§ Extracted records:
============
-- ==== Sys2Proof/Machine/Port.lean ====
section
/-!
DEFINITION. The request port: what one transaction does (20_memory.md R42 to R56), the write of `CMD` that runs a command
(30_encoding.md R61), and what one modelled edge of the clock does (70_reset_and_hazards.md R200, R202).
-/

namespace Sys2Proof.Machine

/-- A transaction as the port's fields give it (20_memory.md section 3). A read carries no data. -/
inductive Transaction where
  | regRead (n : Word17)
  | regWrite (n : Word17) (v : Word48)
  | inRead (i : Word17)
  | inWrite (i : Word17) (v : Word48)
  | outRead (i : Word17)
  | outWrite (i : Word17) (v : Word48)
  | reservedRead
  | reservedWrite
  deriving DecidableEq, Repr

/-- The transaction that the `req_*` inputs present (20_memory.md R42, R56). -/
def transactionOf (r : Request) : Transaction :=
  match r.space, r.write with
  | 0#2, false => .regRead r.addr
  | 0#2, true => .regWrite r.addr r.wdata
  | 1#2, false => .inRead r.addr
  | 1#2, true => .inWrite r.addr r.wdata
  | 2#2, false => .outRead r.addr
  | 2#2, true => .outWrite r.addr r.wdata
  | _, false => .reservedRead
  | _, true => .reservedWrite

/-- Run the command byte `c`: command start, decode, then the command's own rule (30_encoding.md R61; 60_exceptions.md
R174). A byte that is no command raises `IllegalCmd` (30_encoding.md R63). -/
def runCommand (c : Byte) (s : State) : Host.Outcome State Fault Refusal :=
  match decode c with
  | .ok i => exec i (commandStart s)
  | .error _ => .next (raise .illegalCmd (commandStart s))

/-- Drive read data on the port. -/
def answer (d : Word48) (s : State) : State := { s with response := .readDone d }

/-- Answer a read of an unwritten `IN` byte with a free byte, zero-extended (20_memory.md R46, R42). -/
def answerFreeByte (s : State) : State :=
  answer ((Config.freeByte s.draws).setWidth 48) { s with draws := s.draws + 1 }

/-- Answer a read of `OUT` at or beyond `OUT_LEN` with a free value (20_memory.md R48). -/
def answerFreeWord (s : State) : State :=
  answer (Config.freeWord s.draws) { s with draws := s.draws + 1 }

/-- `MemRead(IN, i, 1)` (20_memory.md R46). -/
def readIn (i : Word17) (s : State) : State :=
  if i.toNat ≤ 65535 then
    match s.inBuf.read i.toNat with
    | some b => answer (b.setWidth 48) s
    | none => answerFreeByte s
  else answer 0#48 s

/-- `MemWrite(IN, i, 1, v)`: an index above 65535 is ignored, it does not wrap (20_memory.md R45). -/
def writeIn (i : Word17) (v : Word48) (s : State) : State :=
  if i.toNat ≤ 65535 then { s with inBuf := s.inBuf.store i.toNat [v.setWidth 8] } else s

/-- `MemRead(OUT, i, 1)` (20_memory.md R48). Below `OUT_LEN` every byte holds a value (44_compose_and_system.md R152); a
state that no run reaches, in which one does not, is answered like an unspecified byte. -/
def readOut (i : Word17) (s : State) : State :=
  if i.toNat < s.outLen.toNat then
    match s.outBuf.read i.toNat with
    | some b => answer (b.setWidth 48) s
    | none => answerFreeWord s
  else answerFreeWord s

/-- `RegWrite(n, v)`: a write of `CMD` runs the command `v[7:0]`; a reserved number is ignored (20_memory.md R44). -/
def regWrite (n : Word17) (v : Word48) (s : State) : Host.Outcome State Fault Refusal :=
  match regOfNumber n with
  | some .cmd => runCommand (v.setWidth 8) s
  | some r => .next (writeReg r v s)
  | none => .next s

/-- One accepted transaction, atomically and to its end (20_memory.md R50). A write answers no data. -/
def transact (t : Transaction) (s : State) : Host.Outcome State Fault Refusal :=
  match t with
  | .regRead n => .next (answer (readRegNumber n s) s)
  | .regWrite n v => regWrite n v { s with response := .writeDone }
  | .inRead i => .next (readIn i s)
  | .inWrite i v => .next (writeIn i v { s with response := .writeDone })
  | .outRead i => .next (readOut i s)
  | .outWrite _ _ => .next { s with response := .writeDone }
  | .reservedRead => .next (answer 0#48 s)
  | .reservedWrite => .next { s with response := .writeDone }

/-- `rst` = 1: the reset state is taken (70_reset_and_hazards.md R200). What the host will drive next and the counter of
draws are not the core's: they stay. -/
def hardReset (s : State) : State := { State.reset with pending := s.pending, draws := s.draws }

/-- What one modelled edge does with the port's inputs: reset wins over a presented transaction, which is then not
accepted (70_reset_and_hazards.md R200, R202). -/
def portEdge (p : PortInput) (s : State) : Host.Outcome State Fault Refusal :=
  if p.rst then .next (hardReset s)
  else if p.reqValid then transact (transactionOf p.req) s
  else .next { s with response := .noTransaction }

/-- The next edge: the host's next inputs, or, with none to come, a core that waits (70_reset_and_hazards.md R200). -/
def nextEdge (s : State) : Host.Outcome State Fault Refusal :=
  match s.pending with
  | [] => .next { s with response := .noTransaction }
  | p :: rest => portEdge p { s with pending := rest }

/-- The inputs that present a transaction with `rst` = 0. -/
def presenting (r : Request) : PortInput := { rst := false, reqValid := true, req := r }

/-- The inputs of a reset edge. -/
def resetEdge : PortInput :=
  { rst := true, reqValid := false, req := { write := false, space := 0#2, addr := 0#17, wdata := 0#48 } }

/-- The transaction that writes the command byte `c` to `CMD` (30_encoding.md R61). -/
def commandWrite (c : Byte) : PortInput :=
  presenting { write := true, space := 0#2, addr := 0x0#17, wdata := c.setWidth 48 }

end Sys2Proof.Machine
end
============
§ Aim of the exercise:
Reproduce each line of the entries in which the word "Machine" is found.

§ Solution for this task:
-- ==== Sys2Proof/Machine/Port.lean ====
namespace Sys2Proof.Machine
end Sys2Proof.Machine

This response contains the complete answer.